Blue Prism is the trading name of the Blue Prism Group plc, a British multinational software corporation that pioneered and makes enterprise robotic process automation (RPA) software that provides a digital workforce designed to automate complex, end-to-end operational activities. In March 2022, Blue Prism was acquired by SS&C Technologies.

Blue Prism's headquarters are at 2 Cinnamon Park Crab Lane Warrington WA2 0XP, UK with regional offices in the U.S. and Australia. The company was listed on the London Stock Exchange AIM market until its acquisition.

History

Formation
Blue Prism was founded in 2001 by a group of process automation experts to develop technology that could be used to improve the efficiency and effectiveness of organisations. Initially their focus was on the back office where they recognised an enormous unfulfilled need for automation. The company was co-founded by Alastair Bathgate and David Moss to provide a new approach that today is known as robotic process automation, or RPA.

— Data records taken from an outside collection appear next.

/-- 44_index_memory.md R264: V0..Vx inclusive from I up and no other byte; I is not changed. -/
def Obligations.RegistersAreStored : Prop :=
  ∀ x : Reg, decodeWord (BitVec.ofNat 16 (0xF055 + 0x100 * x.val)) = .ok (.ldMemVx x) ∧
    ∀ s : State,
      (s.i.toNat + x.val ≤ 0xFFF → ∃ t, exec (.ldMemVx x) s = .next t ∧
        t = { s with mem := t.mem, pc := s.pc + 2 } ∧
        (∀ k : Reg, k ≤ x → t.readByte (s.i.toNat + k.val) = s.getV k) ∧
        ∀ a, a < s.i.toNat ∨ s.i.toNat + x.val < a → t.readByte a = s.readByte a) ∧
      (0xFFF < s.i.toNat + x.val → exec (.ldMemVx x) s = .next
        { s with rd := false, fault := some (.addressOutOfRange (BitVec.ofNat 16 (max s.i.toNat 0x1000)) s.pc) })

/-- 44_index_memory.md R265: V0..Vx inclusive from I up and no other register; I is not changed. -/
def Obligations.RegistersAreLoaded : Prop :=
  ∀ x : Reg, decodeWord (BitVec.ofNat 16 (0xF065 + 0x100 * x.val)) = .ok (.ldVxMem x) ∧
    ∀ s : State,
      (s.i.toNat + x.val ≤ 0xFFF → ∃ t, exec (.ldVxMem x) s = .next t ∧ t = { s with v := t.v, pc := s.pc + 2 } ∧
        (∀ k : Reg, k ≤ x → t.getV k = s.readByte (s.i.toNat + k.val)) ∧
        ∀ k : Reg, x < k → t.getV k = s.getV k) ∧
      (0xFFF < s.i.toNat + x.val → exec (.ldVxMem x) s = .next
        { s with rd := false, fault := some (.addressOutOfRange (BitVec.ofNat 16 (max s.i.toNat 0x1000)) s.pc) })

/-- Storing V0..Vx and loading them back with the same x and I restores V0..Vx exactly, whatever the registers held in
between (95_test_vectors.md L1.7). -/
def Obligations.StoreThenLoadRestoresTheRegisters : Prop :=
  ∀ (x : Reg) (s t : State) (v : Vector Byte 16), s.i.toNat + x.val ≤ 0xFFF → exec (.ldMemVx x) s = .next t →
    ∃ u, exec (.ldVxMem x) { t with v := v } = .next u ∧ u.i = s.i ∧ (∀ k, k ≤ x → u.getV k = s.getV k) ∧
      ∀ k : Reg, x < k → u.getV k = v.get k

/-- A word stored over the next instruction by Fx55 is the word the next cycle fetches (20_memory.md R82,
70_reset_and_hazards.md R398). -/
def Obligations.StoredWordIsFetchedNext : Prop :=
  ∀ (x : Reg) (s t : State), 1 ≤ x.val → s.i = s.pc + 2 → s.pc.toNat + 2 + x.val ≤ 0xFFF →
    exec (.ldMemVx x) s = .next t →
    (wordAtPc t).toNat = 256 * (s.getV 0).toNat + (s.getV 1).toNat

/-- Two memories in the model's canonical form that read alike are the same list (log entry 9). -/
def Obligations.CanonicalMemoryIsDeterminedByItsBytes : Prop :=
  ∀ (font : Vector Byte 80) (m m' : Memory), Memory.wf font m = true → Memory.wf font m' = true →
    (∀ a, Memory.read font m a = Memory.read font m' a) → m = m'

/-! ## Keys and timers -/

/-- 45_keys.md R290, R291. -/
def Obligations.KeySkipsTestTheNamedKey : Prop :=
  ∀ x : Reg,
    (decodeWord (BitVec.ofNat 16 (0xE09E + 0x100 * x.val)) = .ok (.skp x) ∧
      decodeWord (BitVec.ofNat 16 (0xE0A1 + 0x100 * x.val)) = .ok (.sknp x)) ∧
    ∀ s : State,
      (∀ k : Fin 16, (s.getV x).toNat = k.val →
        exec (.skp x) s = .next { s with pc := if s.key k then s.pc + 4 else s.pc + 2 } ∧
        exec (.sknp x) s = .next { s with pc := if s.key k then s.pc + 2 else s.pc + 4 }) ∧
      (15 < (s.getV x).toNat →
        exec (.skp x) s = .next { s with rd := false, fault := some (.keyIndexOutOfRange (s.getV x) s.pc) } ∧
        exec (.sknp x) s = .next { s with rd := false, fault := some (.keyIndexOutOfRange (s.getV x) s.pc) })

/-- 45_keys.md R292: the least pressed key, else no change; a waiting cycle still clears RD and steps the timers, and
fetches the same word again. -/
def Obligations.WaitForKeyTakesTheLeastKey : Prop :=
  ∀ x : Reg, decodeWord (BitVec.ofNat 16 (0xF00A + 0x100 * x.val)) = .ok (.ldVxK x) ∧
    (∀ (s : State) (k : Fin 16), s.key k = true → (∀ j, j < k → s.key j = false) →
      ∃ t, exec (.ldVxK x) s = .next t ∧ t = { s with v := t.v, pc := s.pc + 2 } ∧
        (t.getV x).toNat = k.val ∧ ∀ j, j ≠ x → t.getV j = s.getV j) ∧
    (∀ s : State, (∀ k, s.key k = false) → exec (.ldVxK x) s = .next s) ∧
    (∀ s : State, (∀ k, s.key k = false) → s.fault = none → s.pc.toNat ≤ 0xFFE →
      decodeWord (wordAtPc s) = .ok (.ldVxK x) →
      ∃ t, step s = .next t ∧ wordAtPc t = wordAtPc s ∧
        t = { s with rd := false, last := wordAtPc s, dt := countedDown s.dt, st := countedDown s.st })

/-- 46_timers.md R310, R311, R312: what the instruction does, DT and ST after the timer step of the same cycle, and, when
no later cycle writes the timer again, what is left of it after n more cycles. -/
def Obligations.TimerInstructionsMoveTheTimers : Prop :=
  ∀ x : Reg,
    (decodeWord (BitVec.ofNat 16 (0xF007 + 0x100 * x.val)) = .ok (.ldVxDt x) ∧
      decodeWord (BitVec.ofNat 16 (0xF015 + 0x100 * x.val)) = .ok (.ldDtVx x) ∧
      decodeWord (BitVec.ofNat 16 (0xF018 + 0x100 * x.val)) = .ok (.ldStVx x)) ∧
    (∀ s : State,
      (∃ t, exec (.ldVxDt x) s = .next t ∧ t = { s with v := t.v, pc := s.pc + 2 } ∧ t.getV x = s.dt ∧
        ∀ k, k ≠ x → t.getV k = s.getV k) ∧
      exec (.ldDtVx x) s = .next { s with dt := s.getV x, pc := s.pc + 2 } ∧
      exec (.ldStVx x) s = .next { s with st := s.getV x, pc := s.pc + 2 }) ∧
    (∀ s : State, s.fault = none → s.pc.toNat ≤ 0xFFE →
      (decodeWord (wordAtPc s) = .ok (.ldVxDt x) → ∃ t, step s = .next t ∧ t.getV x = s.dt ∧
        t.dt.toNat = s.dt.toNat - 1) ∧
      (decodeWord (wordAtPc s) = .ok (.ldDtVx x) → ∃ t, step s = .next t ∧ t.dt.toNat = (s.getV x).toNat - 1 ∧
        ∀ n u, completedCycles (fun i => ∀ k, i ≠ .ldDtVx k) n t u → u.dt.toNat = (s.getV x).toNat - 1 - n) ∧
      (decodeWord (wordAtPc s) = .ok (.ldStVx x) → ∃ t, step s = .next t ∧ t.st.toNat = (s.getV x).toNat - 1 ∧
        ∀ n u, completedCycles (fun i => ∀ k, i ≠ .ldStVx k) n t u →
          (u.toneActive = true ↔ n + 2 ≤ (s.getV x).toNat)))

/-! ## Invariants -/

/-- A constructed block meets the invariant, whatever its FONT, and so does the reset state (70_reset_and_hazards.md R390).
The canonical form of memory, in which it lists only addresses of 20_memory.md R70, is the model's choice (log entry 9). -/
def Obligations.ResetMeetsTheInvariant : Prop :=
  (∀ font, Inv (State.newWith font)) ∧ Inv State.reset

In 2003, Blue Prism's first commercial product, Automate, was launched. In 2005, the second version of Automate was released with features for large scale processing. Co-operative Financial Services began using Blue Prism software in 2005 to automate manual processes in customer services.

Robotic Process Automation
Robotic process automation (RPA) is the application of technology that provides organizations with a digital workforce that follows rule-based business processes and interacts with the organizations' systems in the same way that existing users currently do. Blue Prism has been credited for coining the term "Robotic Process Automation."

RPA is a growing industry and is expected to reach $3.11 billion by 2025. It has been used to handle the requests generated by the General Data Protection Regulation; by Tokio Marine Kiln for back-office transaction framework; by the nutrition company, Fonterra, to fix quantity mismatches in planning software SAP; and by Milaha for the entry, processing and transfer of data. The independent market research company Forrester Research identified Blue Prism as one of three companies that is considered a leader in the robotic process automation field both in terms of their market presence as well as the quality of their offering in a 2017 study.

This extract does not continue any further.